Monica Bellucci is Maria Callas in London for one night only, reading the opera singer's letters directed by Tom Volf.
She charmed Daniel Craig's pants off in Spectre, was rather bored in the Matrix, and accompanied Christ to the cross in The Passion Of The Christ. A sex symbol in the 90s and noughties, now she is Maria Callas in her one-night-only West End debut. An icon plays an icon, both with colossal reputations they can't shake.
Directed by Tom Volf, the piece has been touring for a few years internationally. Callas becomes a sensitive, soft-spoken diva through Bellucci as we hear of her scandals, romances, affairs, and underlying grief through her letters.
She introduces the woman behind the controversial voice. From the troubled relationship with her mother and the psychological violence she used on her to her romantic disappointments, we discover a strong and driven artist. Her battles ranged from an ugly divorce - at a time when the concept was still foreign - to a ceaseless war against the press.
Depicted as a "tigress" and a temperamental prima donna, she comes off as a deeply wronged human being, used by the industry as well as her lovers. Volf gives La Divina a chance to settle the score with Letters and Memoirs, but the whole project - albeit striking - feels rather surface and might be slightly difficult to follow with no prior knowledge of Callas.
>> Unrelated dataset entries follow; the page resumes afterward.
-- ==== Sys2Proof/Laws/KeepsKlp.lean ====
section
/-! SUPPORT. The operations of Klp.lean keep the queue and the canonical forms. -/
namespace Sys2Proof.Machine

theorem State.setSession_keeps {s0 : State} (s : State) (i : Nat) (x : Session) (hk : Keeps s0 s) :
    Keeps s0 (State.setSession s i x) := by
  unfold State.setSession
  with_reducible refine keeps_mk_of (keeps_parts ?_)
  with_reducible assumption

theorem State.updSession_keeps {s0 : State} (s : State) (h : Nat) (f : Session → Session) (hk : Keeps s0 s) :
    Keeps s0 (State.updSession s h f) := by
  unfold State.updSession
  split
  · with_reducible apply State.setSession_keeps
    with_reducible assumption
  · with_reducible assumption

theorem State.closeSession_keeps {s0 : State} (s : State) (i : Nat) (hk : Keeps s0 s) :
    Keeps s0 (State.closeSession s i) := by
  unfold State.closeSession
  split
  · with_reducible assumption
  · dsimp only
    with_reducible apply State.advanceGen_keeps
    with_reducible refine keeps_mk_of (keeps_parts ?_)
    with_reducible refine foldl_keeps ?_ ?_
    · intro t0_0 t0_1 h0
      with_reducible apply State.advanceGen_keeps
      with_reducible refine keeps_mk_of (keeps_parts ?_)
      with_reducible assumption
    · with_reducible assumption

theorem State.closeSessions_keeps {s0 : State} (s : State) (hk : Keeps s0 s) :
    Keeps s0 (State.closeSessions s) := by
  unfold State.closeSessions
  with_reducible refine foldl_keeps ?_ ?_
  · intro t1_0 t1_1 h1
    with_reducible apply State.closeSession_keeps
    with_reducible assumption
  · with_reducible assumption

theorem State.hearPartner_keeps {s0 : State} (s : State) (src : Nat) (hk : Keeps s0 s) :
    Keeps s0 (State.hearPartner s src) := by
  unfold State.hearPartner
  with_reducible refine keeps_mk_of (keeps_parts ?_)
  with_reducible assumption

theorem execSessionIdleTimeout_keeps {s0 : State} (at_ : Vt) (n : Fin 32) (s : State) (hk : Keeps s0 s) :
    OKeeps s0 (execSessionIdleTimeout at_ n s) := by
  unfold execSessionIdleTimeout
  extract_lets +onlyGivenNames x1
  have h1 : Keeps s0 x1 := by
    unfold x1
    with_reducible apply State.elapseTo_keeps
    with_reducible assumption
  clear_value x1
  with_reducible refine next_okeeps ?_
  split
  · extract_lets +onlyGivenNames x2
    clear_value x2
    with_reducible refine ite_keeps ?_ ?_
    · with_reducible apply State.closeSession_keeps
      with_reducible assumption
    · with_reducible assumption
  · with_reducible assumption

theorem State.setGrant_keeps {s0 : State} (s : State) (h want : Nat) (hk : Keeps s0 s) :
    Keeps s0 (State.setGrant s h want).2 := by
  unfold State.setGrant
  split
  · extract_lets +onlyGivenNames x1
    clear_value x1
    with_reducible refine mkpair_keeps ?_
    with_reducible apply State.setSession_keeps
    with_reducible assumption
  · with_reducible refine mkpair_keeps ?_
    with_reducible assumption

theorem State.ipHead_keeps {s0 : State} (s : State) (ip len : Nat) (hk : Keeps s0 s) :
    Keeps s0 (State.ipHead s ip len).2 := by
  unfold State.ipHead
  split
  dsimp only
  with_reducible apply keeps_pair; with_reducible assumption
  with_reducible apply State.draw_keeps
  with_reducible assumption

theorem State.udpHead_keeps {s0 : State} (s : State) (ip port : Nat) (packet : List Byte) (hk : Keeps s0 s) :
    Keeps s0 (State.udpHead s ip port packet).2 := by
  unfold State.udpHead
  dsimp only
  with_reducible apply State.ipHead_keeps
  with_reducible assumption

theorem State.sendKlp_keeps {s0 : State} (s : State) (peer : ReplyTo) (h : KlpHdr) (body : List Byte) (hk : Keeps s0 s) :
    Keeps s0 (State.sendKlp s peer h body) := by
  unfold State.sendKlp
  extract_lets +onlyGivenNames x1
  clear_value x1
  split
  · with_reducible apply State.originate_keeps
    with_reducible apply keeps_pair; with_reducible assumption
    split
    · with_reducible apply State.udpHead_keeps
      with_reducible assumption
    · with_reducible refine mkpair_keeps ?_
      with_reducible assumption

theorem State.streamSeq_keeps {s0 : State} (s : State) (m : OutMsg) (hk : Keeps s0 s) :
    Keeps s0 (State.streamSeq s m).2 := by
  unfold State.streamSeq
  dsimp only
  with_reducible refine ite_keeps ?_ ?_
  · with_reducible refine keeps_mk_of (keeps_parts ?_)
    split
    · with_reducible assumption
    · with_reducible apply State.draw_keeps
      with_reducible assumption
  · split
    · with_reducible assumption
    · with_reducible apply State.draw_keeps
      with_reducible assumption

theorem State.sendOut_keeps {s0 : State} (s : State) (m : OutMsg) (hk : Keeps s0 s) :
    Keeps s0 (State.sendOut s m) := by
  unfold State.sendOut
  dsimp only
  split
  · with_reducible apply State.updSession_keeps
    with_reducible refine ite_keeps ?_ ?_
    · with_reducible apply State.sendKlp_keeps
      split
      · with_reducible assumption
      · with_reducible apply State.streamSeq_keeps
        with_reducible assumption
    · split
      · with_reducible assumption
      · with_reducible apply State.streamSeq_keeps
        with_reducible assumption
  · with_reducible refine ite_keeps ?_ ?_
    · with_reducible apply State.sendKlp_keeps
      split
      · with_reducible assumption
      · with_reducible apply State.streamSeq_keeps
        with_reducible assumption
    · split
      · with_reducible assumption
      · with_reducible apply State.streamSeq_keeps
        with_reducible assumption

theorem State.queueOut_keeps {s0 : State} (s : State) (m : OutMsg) (hk : Keeps s0 s) :
    Keeps s0 (State.queueOut s m) := by
  unfold State.queueOut
  with_reducible refine keeps_mk_of (keeps_parts ?_)
  with_reducible assumption

theorem State.refuseCommand_keeps {s0 : State} (s : State) (peer : ReplyTo) (session : Option Nat) (field tag op : Nat) (st : Status) (hk : Keeps s0 s) :
    Keeps s0 (State.refuseCommand s peer session field tag op st) := by
  unfold State.refuseCommand
  extract_lets +onlyGivenNames x1
  clear_value x1
  with_reducible apply State.queueOut_keeps
  with_reducible assumption

theorem State.helloRefuse_keeps {s0 : State} (s : State) (peer : ReplyTo) (tag index : Nat) (st : Status) (hk : Keeps s0 s) :
    Keeps s0 (State.helloRefuse s peer tag index st) := by
  unfold State.helloRefuse
  with_reducible apply State.queueOut_keeps
  with_reducible assumption

theorem State.authFail_keeps {s0 : State} (s : State) (src : Nat) (hk : Keeps s0 s) :
    Keeps s0 (State.authFail s src) := by
  unfold State.authFail
  with_reducible apply State.bump_keeps
  with_reducible apply State.raise_keeps
  with_reducible assumption

theorem State.helloOpen_keeps {s0 : State} (s : State) (peer : ReplyTo) (tag key index credits caps : Nat) (v : Nat × Nat) (hk : Keeps s0 s) :
    Keeps s0 (State.helloOpen s peer tag key index credits caps v) := by
  unfold State.helloOpen
  extract_lets +onlyGivenNames x1
  have h1 : Keeps s0 x1 := by
    unfold x1
    with_reducible refine ite_keeps ?_ ?_
    · with_reducible apply State.closeSession_keeps
      with_reducible assumption
    · with_reducible assumption
  clear_value x1
  extract_lets +onlyGivenNames x2
  clear_value x2
  extract_lets +onlyGivenNames x3
  clear_value x3
  extract_lets +onlyGivenNames x4
  clear_value x4
  extract_lets +onlyGivenNames x5
  have h5 : Keeps s0 x5 := by
    unfold x5
    with_reducible refine ite_keeps ?_ ?_
    · with_reducible refine keeps_mk_of (keeps_parts ?_)
      with_reducible assumption
    · with_reducible assumption
  clear_value x5
  extract_lets +onlyGivenNames x6
  clear_value x6
  extract_lets +onlyGivenNames x7
  clear_value x7
  extract_lets +onlyGivenNames x8
  clear_value x8
  extract_lets +onlyGivenNames x9
  clear_value x9
  extract_lets +onlyGivenNames x10
  have h10 : Keeps s0 x10 := by
    unfold x10
    with_reducible apply State.setSession_keeps
    with_reducible assumption
  clear_value x10
  with_reducible apply State.queueOut_keeps
  with_reducible assumption

theorem State.helloRx_keeps {s0 : State} (s : State) (peer : ReplyTo) (tag : Nat) (p : List Byte) (hk : Keeps s0 s) :
    Keeps s0 (State.helloRx s peer tag p) := by
  unfold State.helloRx
  extract_lets +onlyGivenNames x1
  clear_value x1
  extract_lets +onlyGivenNames x2
  clear_value x2
  with_reducible refine ite_keeps ?_ ?_
  · with_reducible assumption
  · with_reducible refine ite_keeps ?_ ?_
    · with_reducible apply State.helloRefuse_keeps
      with_reducible assumption
    · with_reducible refine ite_keeps ?_ ?_
      · with_reducible apply State.helloRefuse_keeps
        with_reducible assumption
      · split
        · with_reducible apply State.helloRefuse_keeps
          with_reducible assumption
        · split
          · with_reducible apply State.helloRefuse_keeps
            with_reducible apply State.authFail_keeps
            with_reducible assumption
          · with_reducible apply State.helloRefuse_keeps
            with_reducible assumption
          · with_reducible apply State.helloOpen_keeps
            with_reducible assumption

theorem execHello_keeps {s0 : State} (at_ : Vt) (src : BitVec 12) (mac : BitVec 48) (udp : Option (Nat × Nat)) (tag : Word) (payload : List Byte) (s : State) (hk : Keeps s0 s) :
    OKeeps s0 (execHello at_ src mac udp tag payload s) := by
  unfold execHello
  with_reducible refine next_okeeps ?_
  with_reducible apply State.helloRx_keeps
  with_reducible apply State.hearPartner_keeps
  with_reducible apply State.elapseTo_keeps
  with_reducible assumption

theorem State.followTake_keeps {s0 : State} (s : State) (p : List Byte) (hk : Keeps s0 s) :
    Keeps s0 (State.followTake s p) := by
  unfold State.followTake
  dsimp only
  with_reducible refine keeps_mk_of (keeps_parts ?_)
  with_reducible apply State.hwWrSh_keeps
  with_reducible apply State.hwWrSh_keeps
  with_reducible apply State.hwWrSh_keeps
  with_reducible apply State.hwWrSh_keeps
  with_reducible apply State.hwWrSh_keeps
  with_reducible assumption

theorem State.timeRx_keeps {s0 : State} (s : State) (verMaj session : Nat) (p : List Byte) (hk : Keeps s0 s) :
    Keeps s0 (State.timeRx s verMaj session p) := by
  unfold State.timeRx
  with_reducible refine ite_keeps ?_ ?_
  · with_reducible assumption
  · split
    · with_reducible refine ite_keeps ?_ ?_
      · with_reducible assumption
      · with_reducible refine ite_keeps ?_ ?_
        · with_reducible apply State.followTake_keeps
          with_reducible assumption
        · with_reducible apply State.bump_keeps
          with_reducible assumption
    · with_reducible apply State.bump_keeps
      with_reducible assumption

theorem execTimePacket_keeps {s0 : State} (verMaj : BitVec 8) (session : Word) (payload : List Byte) (s : State) (hk : Keeps s0 s) :
    OKeeps s0 (execTimePacket verMaj session payload s) := by
  unfold execTimePacket
  with_reducible refine next_okeeps ?_
  with_reducible apply State.timeRx_keeps
  with_reducible assumption

theorem State.deliverEvents_keeps {s0 : State} (s : State) (i : Nat) (hk : Keeps s0 s) :
    Keeps s0 (State.deliverEvents s i) := by
  unfold State.deliverEvents
  split
  · with_reducible assumption
  · split
    · with_reducible assumption
    · with_reducible refine ite_keeps ?_ ?_
      · with_reducible assumption
      · dsimp only
        with_reducible apply State.updSession_keeps
        with_reducible apply State.sendKlp_keeps
        with_reducible refine keeps_mk_of (keeps_parts ?_)
        with_reducible assumption

theorem execEventDelivery_keeps {s0 : State} (at_ : Vt) (sub : Fin 128) (s : State) (hk : Keeps s0 s) :
    OKeeps s0 (execEventDelivery at_ sub s) := by
  unfold execEventDelivery
  with_reducible refine next_okeeps ?_
  with_reducible apply State.deliverEvents_keeps
  with_reducible apply State.elapseTo_keeps
  with_reducible assumption

theorem State.sendCensus_keeps {s0 : State} (s : State) (i frame : Nat) (body : List Byte) (hk : Keeps s0 s) :
    Keeps s0 (State.sendCensus s i frame body) := by
  unfold State.sendCensus
  split
  · with_reducible refine ite_keeps ?_ ?_
    · with_reducible assumption
    · extract_lets +onlyGivenNames x1
      have h1 : Keeps s0 x1 := by
        unfold x1
        with_reducible apply State.sendKlp_keeps
        with_reducible assumption
      clear_value x1
      with_reducible apply State.updSession_keeps
      with_reducible assumption
  · with_reducible assumption

theorem State.sendMap_keeps {s0 : State} (s : State) (i : Nat) (hk : Keeps s0 s) :
    Keeps s0 (State.sendMap s i) := by
  unfold State.sendMap
  with_reducible refine foldl_keeps ?_ ?_
  · intro t1_0 t1_1 h1
    with_reducible apply State.sendCensus_keeps
    with_reducible assumption
  · with_reducible assumption

theorem State.sendChanges_keeps {s0 : State} (s : State) (frame : Nat) (l : List MapChange) (i : Nat) (hk : Keeps s0 s) :
    Keeps s0 (State.sendChanges s frame l i) := by
  unfold State.sendChanges
  dsimp only
  with_reducible refine foldl_keeps ?_ ?_
  · intro t0_0 t0_1 h0
    with_reducible apply State.sendCensus_keeps
    with_reducible assumption
  · with_reducible assumption

theorem State.censusReport_keeps {s0 : State} (s : State) (hk : Keeps s0 s) :
    Keeps s0 (State.censusReport s) := by
  unfold State.censusReport
  with_reducible refine ite_keeps ?_ ?_
  · with_reducible assumption
  · extract_lets +onlyGivenNames x1
    have h1 : Keeps s0 x1 := by
      unfold x1
      with_reducible refine foldl_keeps ?_ ?_
      · intro t2_0 t2_1 h2
        with_reducible apply State.sendMap_keeps
        with_reducible assumption
      · with_reducible assumption
    clear_value x1
    extract_lets +onlyGivenNames x3
    clear_value x3
    extract_lets +onlyGivenNames x4
    have h4 : Keeps s0 x4 := by
      unfold x4
      with_reducible refine ite_keeps ?_ ?_
      · with_reducible refine keeps_mk_of (keeps_parts ?_)
        with_reducible assumption
      · with_reducible assumption
    clear_value x4
    split
    · with_reducible assumption
    · extract_lets +onlyGivenNames x5
      clear_value x5
      extract_lets +onlyGivenNames x6
      have h6 : Keeps s0 x6 := by
        unfold x6
        with_reducible refine foldl_keeps ?_ ?_
        · intro t7_0 t7_1 h7
          with_reducible apply State.sendChanges_keeps
          with_reducible assumption
        · with_reducible assumption
      clear_value x6
      with_reducible refine keeps_mk_of (keeps_parts ?_)
      with_reducible assumption

theorem execCensusReport_keeps {s0 : State} (at_ : Vt) (s : State) (hk : Keeps s0 s) :
    OKeeps s0 (execCensusReport at_ s) := by
  unfold execCensusReport
  with_reducible refine next_okeeps ?_
  with_reducible apply State.censusReport_keeps
  with_reducible apply State.elapseTo_keeps
  with_reducible assumption

end Sys2Proof.Machine
end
A sofa modelled on the singer's own and a gramophone are her only stage companions while projections fill the void. Volf has Callas's messages appear in her flourishing handwriting while Bellucci sits or stands or lies placidly downstage. She fills the room effortlessly, clothed in a dress owned by Callas herself, remaining imperious through sadness and pain.
The Italian star performs in English, her accent thick but flowing but for a few hiccups. The foreign inflection imparts more than a few odd pauses that break her sentences in curious places, but it's overall impressive (English is, after all, not Bellucci's first or even second language).
Enveloped by darkness and surrounded by roses on the Phantom's stage (how poetic to perform the words of a real-life opera singer on the same boards as a fictional one's), Bellucci looks as lonely as Callas felt. Mostly, we learn of the dedication to her artistry and her paranoia that nobody was supportive of her choices.
A few famous names appear as the addressees to her letters, like Grace Kelly and Pier Paolo Pasolini, while others become stable figures in Callas's life. She seeks the constant approval of Spanish soprano Elvira de Hidalgo, mentor and friend, while she shares indiscretions with writer, socialite, and prominent gossip columnist Elsa Maxwell.
Volf moves Bellucci very little and delicately, with warm but sharp spotlights locking her into place. Maria Callas: Letters & Memoirs is his latest venture to preserve the opera singer's legacy after an eponymous book, a film (Maria by Callas), and the Maria Callas Endowment Fund.
All in all, the piece is an excellent memorial of the diva, but feels a bit tight on the shoulders; it's difficult to paint an entire existence in an hour and twenty minutes. Bellucci is exquisite as she stands, statuesque, in a chignon, looking up from her eyelashes, but isn't too convincing in the long run. It's a vanity project, but a respectable one.